Collected data
-- ==== Sys2Proof/Machine/Dispatch.lean ====
section
/-! DEFINITION. One arm per command: the meaning that gives it. -/

namespace Sys2Proof.Machine
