-- ==== Sys2Proof/Certificates/Slice0/Obligations.lean ====
section
/-! DEFINITION. The statements about this model, one definition each. -/

open Sys2Proof Sys2Proof.Machine

/-! The queue. -/

/-- A step runs the command at the front of the queue on the state with the queue's rest. -/
def Obligations.StepRunsFrontCommand : Prop :=
  ∀ (c : Instr) (rest : List Instr) (s : State), step { s with pending := c :: rest } = exec c { s with pending := rest }

/-- On an empty queue, with TIME not disciplined by PPSIN, a step moves TIME on by one tick of 10 ns (R179) and changes nothing
else. That the idle step is a tick is the model's choice (assumption 1). -/
def Obligations.IdleStepIsOneTick : Prop :=
  ∀ s : State, s.pending = [] → s.fld pgTime 0x108 1 0 ≠ 2 →
    step s = .next { s with timeB := { s.timeB with time := s.timeB.time + 10 } }

/-! FLA: results in registers. -/

/-- ADD, SUB, AND, OR, XOR and ANDN write their result's low 8w bits, zero-extended, to gD and nothing else (R113, R124).

The shifts and rotates: the count is b mod 8w; zeros enter SHL and SHR, the sign bit enters SAR, and ROL and ROR turn within
8w bits (R127).

MUL returns the low 8w bits of the product, MULH the high 8w bits of the signed product and MULHU those of the unsigned
product (R128). -/
def Obligations.IntegerResults : Prop :=
  (∀ (s : State) (x : Ctx) (d a : Reg) (b : Src2),
     let u := s.unsignedOf x a
     let v := s.unsignedSrc x b
     s.yields (.add x d a b) x (.alu .add d a b) d (intWord x.w (u + v)) ∧
     s.yields (.sub x d a b) x (.alu .sub d a b) d (intWord x.w (u - v)) ∧
     s.yields (.and x d a b) x (.alu .and d a b) d (BitVec.ofNat 64 (Nat.land u.toNat v.toNat)) ∧
     s.yields (.or x d a b) x (.alu .or d a b) d (BitVec.ofNat 64 (Nat.lor u.toNat v.toNat)) ∧
     s.yields (.xor x d a b) x (.alu .xor d a b) d (BitVec.ofNat 64 (Nat.xor u.toNat v.toNat)) ∧
     s.yields (.andn x d a b) x (.alu .andn d a b) d (BitVec.ofNat 64 (Nat.land u.toNat (2 ^ x.w.bits - 1 - v.toNat)))) ∧
  (∀ (s : State) (x : Ctx) (d a : Reg) (b : Src2),
     let u := s.unsignedOf x a
     let n := (s.unsignedSrc x b % x.w.bits).toNat
     s.yields (.shl x d a b) x (.alu .shl d a b) d (intWord x.w (u * 2 ^ n)) ∧
     s.yields (.shr x d a b) x (.alu .shr d a b) d (intWord x.w (u / 2 ^ n)) ∧
     s.yields (.sar x d a b) x (.alu .sar d a b) d (intWord x.w (s.signedOf x a / 2 ^ n)) ∧
     s.yields (.rol x d a b) x (.alu .rol d a b) d (intWord x.w (u * 2 ^ n + u / 2 ^ (x.w.bits - n))) ∧
     s.yields (.ror x d a b) x (.alu .ror d a b) d (intWord x.w (u / 2 ^ n + u * 2 ^ (x.w.bits - n)))) ∧
  (∀ (s : State) (x : Ctx) (d a : Reg) (b : Src2),
     s.yields (.mul x d a b) x (.alu .mul d a b) d (intWord x.w (s.unsignedOf x a * s.unsignedSrc x b)) ∧
     s.yields (.mulh x d a b) x (.alu .mulh d a b) d (intWord x.w (s.signedOf x a * s.signedSrc x b / 2 ^ x.w.bits)) ∧
     s.yields (.mulhu x d a b) x (.alu .mulhu d a b) d (intWord x.w (s.unsignedOf x a * s.unsignedSrc x b / 2 ^ x.w.bits)))
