-- ==== Sys2Proof/Laws/State.lean ====
section
/-! SUPPORT. What each plain update of the state leaves alone, one lemma for each field and update, and what a read gives after
a write of the same collection. -/

namespace Sys2Proof.Machine

@[simp] theorem State.setReg_pending (s : State) (p o : Nat) (v : Word) : (s.setReg p o v).pending = s.pending := rfl
@[simp] theorem State.setReg_variant (s : State) (p o : Nat) (v : Word) : (s.setReg p o v).variant = s.variant := rfl
@[simp] theorem State.setReg_devid (s : State) (p o : Nat) (v : Word) : (s.setReg p o v).devid = s.devid := rfl
@[simp] theorem State.setReg_xtal (s : State) (p o : Nat) (v : Word) : (s.setReg p o v).xtal = s.xtal := rfl
@[simp] theorem State.setReg_slot (s : State) (p o : Nat) (v : Word) : (s.setReg p o v).slot = s.slot := rfl
@[simp] theorem State.setReg_fresh (s : State) (p o : Nat) (v : Word) : (s.setReg p o v).fresh = s.fresh := rfl
@[simp] theorem State.setReg_pggen (s : State) (p o : Nat) (v : Word) : (s.setReg p o v).pggen = s.pggen := rfl
@[simp] theorem State.setReg_copies (s : State) (p o : Nat) (v : Word) : (s.setReg p o v).copies = s.copies := rfl
@[simp] theorem State.setReg_triads (s : State) (p o : Nat) (v : Word) : (s.setReg p o v).triads = s.triads := rfl
@[simp] theorem State.setReg_fcol (s : State) (p o : Nat) (v : Word) : (s.setReg p o v).fcol = s.fcol := rfl
@[simp] theorem State.setReg_sram (s : State) (p o : Nat) (v : Word) : (s.setReg p o v).sram = s.sram := rfl
@[simp] theorem State.setReg_port (s : State) (p o : Nat) (v : Word) : (s.setReg p o v).port = s.port := rfl
@[simp] theorem State.setReg_sramWb (s : State) (p o : Nat) (v : Word) : (s.setReg p o v).sramWb = s.sramWb := rfl
@[simp] theorem State.setReg_ddr (s : State) (p o : Nat) (v : Word) : (s.setReg p o v).ddr = s.ddr := rfl
@[simp] theorem State.setReg_ddrQ (s : State) (p o : Nat) (v : Word) : (s.setReg p o v).ddrQ = s.ddrQ := rfl
@[simp] theorem State.setReg_ddrWb (s : State) (p o : Nat) (v : Word) : (s.setReg p o v).ddrWb = s.ddrWb := rfl
@[simp] theorem State.setReg_ddrDirty (s : State) (p o : Nat) (v : Word) : (s.setReg p o v).ddrDirty = s.ddrDirty := rfl
@[simp] theorem State.setReg_ddrWin (s : State) (p o : Nat) (v : Word) : (s.setReg p o v).ddrWin = s.ddrWin := rfl
@[simp] theorem State.setReg_resync (s : State) (p o : Nat) (v : Word) : (s.setReg p o v).resync = s.resync := rfl
@[simp] theorem State.setReg_resv (s : State) (p o : Nat) (v : Word) : (s.setReg p o v).resv = s.resv := rfl
@[simp] theorem State.setReg_resps (s : State) (p o : Nat) (v : Word) : (s.setReg p o v).resps = s.resps := rfl
@[simp] theorem State.setReg_tags (s : State) (p o : Nat) (v : Word) : (s.setReg p o v).tags = s.tags := rfl
@[simp] theorem State.setReg_flitRx (s : State) (p o : Nat) (v : Word) : (s.setReg p o v).flitRx = s.flitRx := rfl
@[simp] theorem State.setReg_flitTx (s : State) (p o : Nat) (v : Word) : (s.setReg p o v).flitTx = s.flitTx := rfl
@[simp] theorem State.setReg_vmeIn (s : State) (p o : Nat) (v : Word) : (s.setReg p o v).vmeIn = s.vmeIn := rfl
@[simp] theorem State.setReg_timeB (s : State) (p o : Nat) (v : Word) : (s.setReg p o v).timeB = s.timeB := rfl
@[simp] theorem State.setReg_engines (s : State) (p o : Nat) (v : Word) : (s.setReg p o v).engines = s.engines := rfl
@[simp] theorem State.setReg_lengines (s : State) (p o : Nat) (v : Word) : (s.setReg p o v).lengines = s.lengines := rfl
@[simp] theorem State.setReg_notices (s : State) (p o : Nat) (v : Word) : (s.setReg p o v).notices = s.notices := rfl
@[simp] theorem State.setReg_injMade (s : State) (p o : Nat) (v : Word) : (s.setReg p o v).injMade = s.injMade := rfl
@[simp] theorem State.setReg_lanes (s : State) (p o : Nat) (v : Word) : (s.setReg p o v).lanes = s.lanes := rfl
@[simp] theorem State.setReg_links (s : State) (p o : Nat) (v : Word) : (s.setReg p o v).links = s.links := rfl
@[simp] theorem State.setReg_spares (s : State) (p o : Nat) (v : Word) : (s.setReg p o v).spares = s.spares := rfl
@[simp] theorem State.setReg_bvlVers (s : State) (p o : Nat) (v : Word) : (s.setReg p o v).bvlVers = s.bvlVers := rfl
@[simp] theorem State.setReg_out (s : State) (p o : Nat) (v : Word) : (s.setReg p o v).out = s.out := rfl
@[simp] theorem State.setReg_vme (s : State) (p o : Nat) (v : Word) : (s.setReg p o v).vme = s.vme := rfl
@[simp] theorem State.setReg_cans (s : State) (p o : Nat) (v : Word) : (s.setReg p o v).cans = s.cans := rfl
@[simp] theorem State.setReg_uarts (s : State) (p o : Nat) (v : Word) : (s.setReg p o v).uarts = s.uarts := rfl
@[simp] theorem State.setReg_flash (s : State) (p o : Nat) (v : Word) : (s.setReg p o v).flash = s.flash := rfl
@[simp] theorem State.setReg_warden (s : State) (p o : Nat) (v : Word) : (s.setReg p o v).warden = s.warden := rfl
@[simp] theorem State.setReg_svc (s : State) (p o : Nat) (v : Word) : (s.setReg p o v).svc = s.svc := rfl
@[simp] theorem State.setReg_bist (s : State) (p o : Nat) (v : Word) : (s.setReg p o v).bist = s.bist := rfl
@[simp] theorem State.setReg_resets (s : State) (p o : Nat) (v : Word) : (s.setReg p o v).resets = s.resets := rfl
@[simp] theorem State.setReg_bridgeShut (s : State) (p o : Nat) (v : Word) : (s.setReg p o v).bridgeShut = s.bridgeShut := rfl
@[simp] theorem State.setReg_savedDom (s : State) (p o : Nat) (v : Word) : (s.setReg p o v).savedDom = s.savedDom := rfl
@[simp] theorem State.setReg_wakeLatch (s : State) (p o : Nat) (v : Word) : (s.setReg p o v).wakeLatch = s.wakeLatch := rfl
@[simp] theorem State.setReg_savedWake (s : State) (p o : Nat) (v : Word) : (s.setReg p o v).savedWake = s.savedWake := rfl
@[simp] theorem State.setReg_warned (s : State) (p o : Nat) (v : Word) : (s.setReg p o v).warned = s.warned := rfl
@[simp] theorem State.setReg_pins (s : State) (p o : Nat) (v : Word) : (s.setReg p o v).pins = s.pins := rfl
@[simp] theorem State.setReg_fabio (s : State) (p o : Nat) (v : Word) : (s.setReg p o v).fabio = s.fabio := rfl
@[simp] theorem State.setReg_fab (s : State) (p o : Nat) (v : Word) : (s.setReg p o v).fab = s.fab := rfl
@[simp] theorem State.setReg_aoc (s : State) (p o : Nat) (v : Word) : (s.setReg p o v).aoc = s.aoc := rfl
@[simp] theorem State.setReg_tapReset (s : State) (p o : Nat) (v : Word) : (s.setReg p o v).tapReset = s.tapReset := rfl
@[simp] theorem State.setReg_switching (s : State) (p o : Nat) (v : Word) : (s.setReg p o v).switching = s.switching := rfl
@[simp] theorem State.setReg_heldSwitch (s : State) (p o : Nat) (v : Word) : (s.setReg p o v).heldSwitch = s.heldSwitch := rfl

WHAT YOU HAVE TO DO
Show the lines from the data above that contain the string "DEFINITION".

EXPECTED ANSWER
/-! DEFINITION. One arm per command: the meaning that gives it. -/
/-! DEFINITION. The statements about this model, one definition each. -/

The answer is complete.